■ **How to complete this task**
Beginning with the first line of the material, set down each line exactly as written, up to and including the line with "def coreIdle (c".
[Start of Attachment]
-- ==== Sys2Proof/Machine/Tick.lean ====
section
/-! DEFINITION. What a tick does where no command waits. -/

namespace Sys2Proof.Machine

/-- A core that the gate tree gates (spec/17 R326): no thread runs and its engine queues are empty. -/
def coreIdle (c : Core) : Bool :=
  c.threads.toList.all (fun t => t.state == .idle || t.state == .sleeping || t.state == .halted) && c.matQ.isEmpty && c.vecQ.isEmpty && c.strQ.isEmpty && c.drnQ.isEmpty &&
  c.synQ.isEmpty && c.tcdQ.isEmpty && c.running.isEmpty

/-- A migration runs. -/
def migrates (s : State) : Bool := s.ctxs.toList.any fun x => match x.ctx with
  | some c => c.objs.any fun e => e.2.mig.isSome
  | none => false

/-- ACTIVE turns to IDLE once nothing works (spec/21 Table 21.5). -/
def settlePower (s : State) : State :=
  if s.life.power = .active ∧ s.cores.toList.all coreIdle ∧ s.pipes.toList.all (fun p => p.running.isNone) ∧ !migrates s then
    { s with life := { s.life with power := .idle } }
  else s

/-- The firmware ends every plan of which a thread has faulted (spec/04 R77). -/
def settleFaults (s : State) : State := (List.range 64).foldl settleFault s

/-- One CLK_CTRL cycle (spec/21 R399): the postmark counter counts once it has started. -/
def tick (s : State) : State :=
  { settlePower (settleFaults s) with postmark := if s.timeOn then s.postmark + 1 else s.postmark }

end Sys2Proof.Machine
end

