/-- What a destination does with a request that it may serve (Table 16.4): a READ is answered with the bytes or the count, a WRITE of one flit
is written and answered COMPLETE, an atomic answers the old value and writes the new one, a SIGNAL goes to its counter's home. A
request that a source re-issues is not executed again (R307): an atomic whose record stands is answered with the old value that
was recorded, and no home changes. The order of the duplicate filter and the other checks rests on log entry 93. -/
def Obligations.RequestsAreServed : Prop :=
  (∀ (port : BitVec 4) (f : Flit) (s s1 : State) (n : Nat), ready s = true → takeRx s port.toNat f = some s1 →
     flitSlot s1 f.txn = some n → s1.modId = some (gaMod f.txn.addr) →
     let off := gaOff f.txn.addr
     (∀ o rd soft, f.txn.op = 0x01 → gaSpace f.txn.addr ≠ 3 → f.txn.arg ≠ 0 → f.txn.arg.toNat ≤ 65536 →
       homeAt s1 n (gaSpace f.txn.addr) off f.txn.arg.toNat false = some o → o.state ≠ .lost →
       readObj (noteSofts s1 n o soft) n o (off - o.off) f.txn.arg.toNat = rd → rd.bad = [] →
       exec (.fabricRead port ⟨f, soft⟩) s = .next (reply (noteSofts s1 n o soft) port.toNat f 0x40 0 0 rd.bytes)) ∧
     (∀ pid c soft, f.txn.op = 0x01 → gaSpace f.txn.addr = 3 → syncTarget s1 n f.txn.addr = some pid → counterOf s1 pid.toNat = some c →
       exec (.fabricRead port ⟨f, soft⟩) s =
         .next (reply (setCounter s1 pid.toNat { c with last := s1.postmark }) port.toNat f 0x40 0 0 (leBytes 8 c.count.toNat))) ∧
     (∀ o, f.txn.op = 0x02 → dupCase s1 f.txn = .new → dupOf s1 f.txn.srcMod f.txn.txn = none → f.txn.fidx = 0 → f.txn.last = true →
       homeAt s1 n (gaSpace f.txn.addr) off f.txn.len.toNat true = some o → o.state ≠ .lost → held o = false →
       ∃ e, e.src = f.txn.srcMod ∧ e.txn = f.txn.txn ∧ exec (.fabricWrite port f) s = .next (dropFreed (reply
         (recordDup (writeObj s1 n o (off - o.off) (f.data.take f.txn.len.toNat)) e) port.toNat f 0x41 0 0 []) n)) ∧
     (∀ o rd, f.txn.op = 0x03 → dupCase s1 f.txn = .new → gaSpace f.txn.addr < 2 → off % 8 = 0 →
       homeAt s1 n (gaSpace f.txn.addr) off 8 true = some o → o.state ≠ .lost → held o = false →
       readObj s1 n o (off - o.off) 8 = rd → rd.bad = [] →
       let old : Word := BitVec.ofNat 64 (ofLe rd.bytes)
       exec (.fabricAtomic port f) s = .next (reply (recordDup (dropFreed (writeObj s1 n o (off - o.off)
         (leBytes 8 (atomicNew f.txn.sub.toNat old f.txn.arg (BitVec.ofNat 64 (ofLe (f.data.take 8)))).toNat)) n)
         (.of f.txn (some old))) port.toNat f 0x41 0 old [])) ∧
     (∀ pid, f.txn.op = 0x04 → dupCase s1 f.txn = .new → syncTarget s1 n f.txn.addr = some pid →
       exec (.fabricSignal port f) s = .next (arrive (recordDup s1 (.of f.txn none))
         { pid := pid, slot := BitVec.ofNat 6 n, op := .signal, value := f.txn.arg, src := .fabric port f }))) ∧
  (∀ (port : BitVec 4) (f : Flit) (s s1 : State) (e : DupEntry) (v : Word), ready s = true → f.txn.op = 0x03 →
     takeRx s port.toNat f = some s1 → dupCase s1 f.txn = .again e → e.old = some v →
     ∃ t, exec (.fabricAtomic port f) s = .next t ∧ t = reply (recordDup s1 { e with epoch := f.txn.epoch }) port.toNat f 0x41 0 v [] ∧
       t.lpddr = s.lpddr ∧ t.shared = s.shared ∧ t.hostMem = s.hostMem)

/-- Responses end their transactions: READ_DATA of one flit delivers its bytes, and of several is kept until they are whole, COMPLETE
ends a transaction and lets a signal's instruction complete, an ERROR ends the plan with DATA_ERROR, or tells of a loss. Re-issue: a
timeout or a PATH_DOWN sends the transaction again with the next epoch, at most twice; after that the module is lost. That a failed remote read is not logged here rests on log entry 96. -/
def Obligations.TransactionsEndOrRepeat : Prop :=
  (∀ (port : BitVec 4) (f : Flit) (s s1 : State) (t : Txn), ready s = true → takeRx s port.toNat f = some s1 →
     txnFor s1 f.txn = some t →
     (f.txn.op = 0x40 → txnOp t = 0x01 → f.txn.last = true → f.txn.fidx = 0 → t.reply = [] →
       exec (.readData port f) s = .next (takeData (dropTxn s1 t) t f.data)) ∧
     (f.txn.op = 0x40 → txnOp t = 0x01 → runWhole ((t.reply.filter fun g => g.txn.fidx != f.txn.fidx) ++ [f]) = false →
       exec (.readData port f) s = .next { s1 with txns := s1.txns.map fun x =>
         if x = t then { x with reply := (t.reply.filter fun g => g.txn.fidx != f.txn.fidx) ++ [f] } else x }) ∧
     (f.txn.op = 0x41 → txnOp t ≠ 0x01 →
       ((∀ c id, t.use ≠ .signal c (some id)) → exec (.complete port f) s = .next (dropTxn s1 t)) ∧
       (∀ c id, t.use = .signal c (some id) →
         exec (.complete port f) s = .next (endRemoteOp (dropTxn s1 t) c.toNat id t.slot.toNat true))) ∧
     (f.txn.op = 0x42 →
       (f.txn.status ≠ 4 → f.txn.status ≠ 5 →
         exec (.fabricError port f) s = .next (endPlan (failTxn s1 t) t.slot.toNat 0x0500 0 0)) ∧
       (f.txn.status = 4 ∨ f.txn.status = 5 → exec (.fabricError port f) s = .next (loseTxn s1 t)))) ∧
  (∀ (s : State) (t : Txn), ready s = true → 2 ≤ t.reissues → s.txns = [t] → exec (.txnTimeout t.dst t.txn) s = .next (loseTxn s t)) ∧
  (∀ (s : State) (t : Txn), ready s = true → t.reissues < 2 →
     let t' := { t with epoch := t.epoch + 1, reissues := t.reissues + 1, reply := [] }
     let again := fun (s : State) => t.flits.foldl (fun s f => sendFlit s t.port.toNat { f with txn := { f.txn with epoch := t'.epoch } })
       { s with txns := [t'] }
     (s.txns = [t] → exec (.txnTimeout t.dst t.txn) s = .next (again s)) ∧
     (∀ port f s1, f.txn.op = 0xC0 → takeRx s port.toNat f = some s1 → s1.txns = [t] → gaMod f.txn.addr = t.dst → f.txn.txn = t.txn →
       f.txn.epoch = t.epoch → exec (.pathDown port f) s = .next (again s1)))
[End of Attachment]
■ **Answer box**
-- ==== Sys2Proof/Machine/Tick.lean ====
section
/-! DEFINITION. What a tick does where no command waits. -/

namespace Sys2Proof.Machine

/-- A core that the gate tree gates (spec/17 R326): no thread runs and its engine queues are empty. -/
def coreIdle (c : Core) : Bool :=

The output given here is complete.